Still, the particular plunges in enrollments far exceed the diminishment of the primary market. Some of this has to do with larger declining enrollment trends in academia related to the precipitous drop in confidence in higher education in the American public, likely due to the increased alienation academia triggers as collectively it ever rushes away from educating a free society in critical thinking ability towards promoting inchoate faddishness and social change based upon a warped understanding of the human condition. More and more families don’t see throwing away gobs of money on a product that doesn’t teach rigorous analysis and thinking for oneself, when entering the workforce or on-the-job technical training nets for the capable a good salary in a world increasingly dependent upon skills in acquiring and evaluating information that can be picked up outside of academia.
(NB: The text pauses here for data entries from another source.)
-- ==== Sys2Proof/Config.lean ====
section
/-! DEFINITION. What the spec leaves open: free values, constants with no body, so that nothing can be proved about
which value they have. None of them is stored in State. -/

namespace Sys2Proof.Config

/-- Which of the presented values stands on the acceptance cycle when the host changed `cmd` or `din` while it
waited (spec/70_reset_and_hazards.md R181, spec/93_implementation_defined.md U8): "a model treats it as any one of
the values presented". Indexed by the number of commands accepted so far. FREE VALUE, log 6. -/
opaque captureChoice : Nat → Nat

/-- What the 32 status lines show while BUSY = 1, apart from bit 5 (spec/70_reset_and_hazards.md R184, U6).
Indexed by the number of commands accepted so far. FREE VALUE, log 7. -/
opaque statusWhileBusy : Nat → BitVec 32

/-- What `dout` shows while BUSY = 1 after a command that changes OUT (spec/70_reset_and_hazards.md R182, U7).
Indexed by the number of commands accepted so far. FREE VALUE, log 7. -/
opaque doutWhileBusy : Nat → Block

/-- How many cycles beyond the first each class of command takes (spec/70_reset_and_hazards.md R187, R188, U11): a
natural number, so the latency is at least 1 and finite. Arguments: the number of the latency parameter, the command
word, and whether MODE = 1. FREE VALUE, log 8. -/
opaque extraCycles : Nat → CmdWord → Bool → Nat

end Sys2Proof.Config
end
But among the three New Orleans schools, the one in fiscal crisis and whose enrollment never came close to recovering has been UNO. Its revenues from tuition and fees remained fairly stable in the $55 to $60 million range for many years, but in recent years the bottom dropped out, falling to $34 million in AY 2024. Coupled with reduced taxpayer support after a few years of dramatically higher amounts after the hurricane disaster of 2005, its deficits before extraordinary items and capital outlay, which by AY 2019 had fallen to just over $1 million, by AY 2024 had ballooned back out to over $5 million, and after a string of years prior to AY 2019 in the neighborhood of $15 million and as high as $35 million in AY 2009. Even at this reduced level, the looming shortfall it puts the university in financial trouble because the reserve well has run dry.

Prompting this has to include faulty governance that lost focus. Perhaps the example of one bad decision best explains why. As woke craziness began busting out of academia and into the public consciousness, UNO decided to start up, and award a doctorate in, “Justice Studies,” an academically suspect enterprise that more promotes political advocacy than genuine scholarship and learning. If this is indicative of the decision-making of UNO administrators in the past 20 years – throwing away money on this drivel instead of shuttling towards strengthening bread-and-butter general education requirement teaching, or in recruiting, or in retention, etc. – no wonder it has fallen into such a sorry state.
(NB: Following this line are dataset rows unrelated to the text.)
-- ==== Sys2Proof/Decode.lean ====
section
/-! DEFINITION. Decoding the 32-bit command word, total on every word and rejecting by name
(spec/30_encoding.md R55 to R62), and the encoder written from the same table of fields. -/

namespace Sys2Proof

/-- Why a word selects no command. Each is a rejection code of spec/60_exceptions.md R150, so a defined effect of
the block, not a stop. -/
inductive DecodeReject where
  /-- OP = 0x0 or OP ≥ 0x8 (R61). -/
  | opcode
  /-- A legal OP with a reserved bit set, or F or N nonzero where it must be 0 (R62). -/
  | field
  deriving DecidableEq, Repr

/-! ### The fields (R56) -/

/-- OP = bits [3:0]. -/
def opField (w : CmdWord) : BitVec 4 := w.extractLsb' 0 4

/-- F = bit [4]. -/
def fField (w : CmdWord) : Bool := w.extractLsb' 4 1 == 1#1

/-- N = bits [13:8], an unsigned 6-bit number (R59). -/
def nField (w : CmdWord) : Nat := (w.extractLsb' 8 6).toNat

/-- w[31:4] = 0: no bit above OP is set. -/
def noneAboveOp (w : CmdWord) : Bool := w.extractLsb' 4 28 == 0#28

/-- w[31:5] = 0: no bit above F is set. -/
def noneAboveF (w : CmdWord) : Bool := w.extractLsb' 5 27 == 0#27

/-- w[31:14] = 0 and w[7:4] = 0: only OP and N are set. -/
def onlyOpAndN (w : CmdWord) : Bool := w.extractLsb' 14 18 == 0#18 && w.extractLsb' 4 4 == 0#4

/-- A command if its `decode` test of R60 holds, and otherwise a rejection with FIELD (R62). -/
def legalIf (test : Bool) (i : Instr) : Except DecodeReject Instr :=
  if test then .ok i else .error .field

/-- `decode` of R60, on the word alone: it never reads the block's state (R64). -/
def decode (w : CmdWord) : Except DecodeReject Instr :=
  match (opField w).toNat with
  | 0x1 => legalIf (noneAboveF w) (if fField w then .initKey else .initHash)
  | 0x2 => legalIf (onlyOpAndN w) (.absorb (nField w))
  | 0x3 => legalIf (noneAboveF w) (if fField w then .endCtx else .endMsg)
  | 0x4 => legalIf (noneAboveOp w) .final
  | 0x5 => legalIf (noneAboveOp w) .squeeze
  | 0x6 => legalIf (noneAboveOp w) .update
  | 0x7 => legalIf (noneAboveOp w) .clear
  | _ => .error .opcode

/-- The instruction the decoder reads from a table row's word: the word's bits above `nbits` are 0, and every command
is one 32-bit word (R55). -/
def decodeTableWord (nbits w : Nat) : Option Instr :=
  (decode (BitVec.ofNat 32 (w % 2 ^ nbits))).toOption

/-! ### Encoding -/

/-- A command word from its fields (R56): OP at [3:0], F at [4], N at [13:8], every other bit 0. -/
def wordOf (op : BitVec 4) (f : Bool) (n : Nat) : CmdWord :=
  op.setWidth 32 ||| ((BitVec.ofBool f).setWidth 32 <<< 4) ||| ((BitVec.ofNat 6 n).setWidth 32 <<< 8)

/-- The word of an instruction (R57, R58, R59). -/
def encode : Instr → CmdWord
  | .initHash => wordOf 0x1 false 0
  | .initKey => wordOf 0x1 true 0
  | .absorb n => wordOf 0x2 false n
  | .endMsg => wordOf 0x3 false 0
  | .endCtx => wordOf 0x3 true 0
  | .final => wordOf 0x4 false 0
  | .squeeze => wordOf 0x5 false 0
  | .update => wordOf 0x6 false 0
  | .clear => wordOf 0x7 false 0

/-! ### The opcode table (R73, R74) -/

/-- A row of spec/opcode_table.json: a word w selects it exactly when `w &&& mask = pattern` (R73). -/
structure OpcodeRow where
  mnemonic : String
  pattern : CmdWord
  mask : CmdWord
  deriving DecidableEq, Repr

/-- w selects the row (R73). -/
def OpcodeRow.selectedBy (r : OpcodeRow) (w : CmdWord) : Bool := w &&& r.mask == r.pattern

/-- The row of each command, as spec/opcode_table.json lists it. -/
def Instr.row : Instr → OpcodeRow
  | .initHash => ⟨"INIT.HASH", 0x00000001, 0xFFFFFFFF⟩
  | .initKey => ⟨"INIT.KEY", 0x00000011, 0xFFFFFFFF⟩
  | .absorb _ => ⟨"ABSORB", 0x00000002, 0xFFFFC0FF⟩
  | .endMsg => ⟨"END.MSG", 0x00000003, 0xFFFFFFFF⟩
  | .endCtx => ⟨"END.CTX", 0x00000013, 0xFFFFFFFF⟩
  | .final => ⟨"FINAL", 0x00000004, 0xFFFFFFFF⟩
  | .squeeze => ⟨"SQUEEZE", 0x00000005, 0xFFFFFFFF⟩
  | .update => ⟨"UPDATE", 0x00000006, 0xFFFFFFFF⟩
  | .clear => ⟨"CLEAR", 0x00000007, 0xFFFFFFFF⟩

/-- The nine rows, in the table's order. -/
def opcodeTable : List OpcodeRow :=
  [Instr.initHash.row, Instr.initKey.row, (Instr.absorb 0).row, Instr.endMsg.row, Instr.endCtx.row,
    Instr.final.row, Instr.squeeze.row, Instr.update.row, Instr.clear.row]

end Sys2Proof
end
Not that the current leadership inspires much confidence that it can reverse the slide the chancellors since Gregrory O’Brien had ridden down. Current Chancellor Kathy Johnson, who declared UNO needed to become more relevant to the population, in her previous position couldn’t have acted more in opposition to that by seeming more interested in righting bogus wrongs that allegedly prevent “inclusion” and “equity” of women and racial minority members in academic fields covering the sciences, technology, engineering, and math.

In short, in an overbuilt academic environment that will punish a school vulnerable to forces creating weak enrollment, caused by societal trends and recent past policy (as well as a history of liberal populism) both statewide and nearby, and an indifference to pursuing a genuine academic mission, will land a school in big trouble. UNO has found itself caught in this vortex, with no easy and/or quick solutions ahead.